Y la negra cruzó el pulgar sobre el índice, besándolo.

-Pues que lo juras, así será. Lo habrán tomado prisionero. Es preciso que de algún modo le hables y averigües todo… ¿Tendrá él mucho que decir?…

Cuando trajeron a mi padre de la estancia dos días después de la muerte de Dora, él se quedo allí con nosotros haciendo compañía a su hijo de V., que entraba en convalescencia de sus heridas. Souza no les hizo ningún daño. También quedaba Esteban que tanto quiere a su amo, y que era el que más lo asistía a toda hora con un cuidado que daba gusto…

-¡Oh, el pobre negro! -murmuró la madre-. Es muy fiel…

-Después, ¡quién sabe lo que habrá sucedido! Han pasado muchos días, y todas estas cosas que nos tienen en zozobra, sin sombra de concluir pronto.

-Él me escribió al poco tiempo -dijo la señora-. ¿No te acuerdas que te enseñé la carta, que tanto consuelo nos trajo?

-¡Oh, sí! -repuso Nata, encendiéndosele la mejilla al dulce recuerdo tal vez de lo que el joven había puesto en la carta para ella;- ¡cómo he de olvidar!… Pero, yo me refería a lo más adelante, al tiempo que ya llevamos sin noticias.
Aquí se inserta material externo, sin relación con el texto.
-- ==== Sys2Proof/Laws/Draw.lean ====
section
/-! SUPPORT. Drawing one sprite bit: the pixel becomes its exclusive or with the bit, and a collision is remembered
(44_display.md R125). -/

namespace Sys2Proof.Machine

/-- The pixels after one sprite bit. -/
theorem drawBit_get (c : Canvas) (px py : Nat) (bit : Bool) (qx : Fin Config.dispW) (qy : Fin Config.dispH) :
    (drawBit c px py bit).disp.get qx qy =
      (c.disp.get qx qy ^^ (bit && decide (px = qx.val ∧ py = qy.val))) := by
  unfold drawBit
  by_cases h : px < Config.dispW ∧ py < Config.dispH
  · rw [dif_pos h]
    by_cases hq : px = qx.val ∧ py = qy.val
    · obtain ⟨rfl, rfl⟩ := hq
      cases bit <;> cases hd : c.disp.get ⟨qx.val, h.1⟩ ⟨qy.val, h.2⟩ <;> simp_all
    · have hne : ¬((⟨px, h.1⟩ : Fin Config.dispW) = qx ∧ (⟨py, h.2⟩ : Fin Config.dispH) = qy) := by
        simpa only [Fin.ext_iff] using hq
      rw [decide_eq_false hq, Bool.and_false, Bool.xor_false]
      cases bit <;> cases hd : c.disp.get ⟨px, h.1⟩ ⟨py, h.2⟩ <;> simp only [reduceIte, Disp.put_get, if_neg hne, Bool.false_eq_true]
  · rw [dif_neg h]
    have : ¬(px = qx.val ∧ py = qy.val) := fun e => h ⟨e.1 ▸ qx.isLt, e.2 ▸ qy.isLt⟩
    simp [this]

/-- The collision after one sprite bit: as before, or this bit is set over a set pixel inside the grid. -/
theorem drawBit_hit (c : Canvas) (px py : Nat) (bit : Bool) :
    ((drawBit c px py bit).hit = true) ↔
      (c.hit = true ∨ (bit = true ∧
        ∃ (qx : Fin Config.dispW) (qy : Fin Config.dispH), px = qx.val ∧ py = qy.val ∧ c.disp.get qx qy = true)) := by
  unfold drawBit
  by_cases h : px < Config.dispW ∧ py < Config.dispH
  · rw [dif_pos h]
    have key : (∃ (qx : Fin Config.dispW) (qy : Fin Config.dispH), px = qx.val ∧ py = qy.val ∧ c.disp.get qx qy = true) ↔
        c.disp.get ⟨px, h.1⟩ ⟨py, h.2⟩ = true :=
      ⟨fun ⟨qx, qy, ex, ey, e⟩ => by subst ex ey; exact e, fun e => ⟨⟨px, h.1⟩, ⟨py, h.2⟩, rfl, rfl, e⟩⟩
    rw [key]
    cases bit <;> cases hd : c.disp.get ⟨px, h.1⟩ ⟨py, h.2⟩ <;> simp
  · rw [dif_neg h]
    refine ⟨Or.inl, ?_⟩
    rintro (e | ⟨-, qx, qy, rfl, rfl, -⟩)
    · exact e
    · exact absurd ⟨qx.isLt, qy.isLt⟩ h

end Sys2Proof.Machine
end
Mi padre me las pedía ayer en la carta que recibí y que mandó Souza… Ahora podría decirle algo, por lo que Guadalupe nos informa. ¡Qué gusto tendría él en conversar con don Anacleto!

-Yo trataré de verlo, niña… Si su mercé me da permiso, voy hasta el hueco de la Cruz, adonde ha de estar acampada la gente.

-¿Y si no consienten que te acerques, Lupa?

-Déjeme su mercé a mí sola que yo he de buscarle la vuelta: más si están de guardia los pernambucanos, que me dicen siempre trompuda porque no les hago caso…

No pudieron sus amas reprimir una sonrisa ante la ocurrencia de la esclava; quien, sin esperar órdenes, acostumbrada como estaba a insubordinarse cuando así convenía a la casa, emprendió veloz el camino de la calle.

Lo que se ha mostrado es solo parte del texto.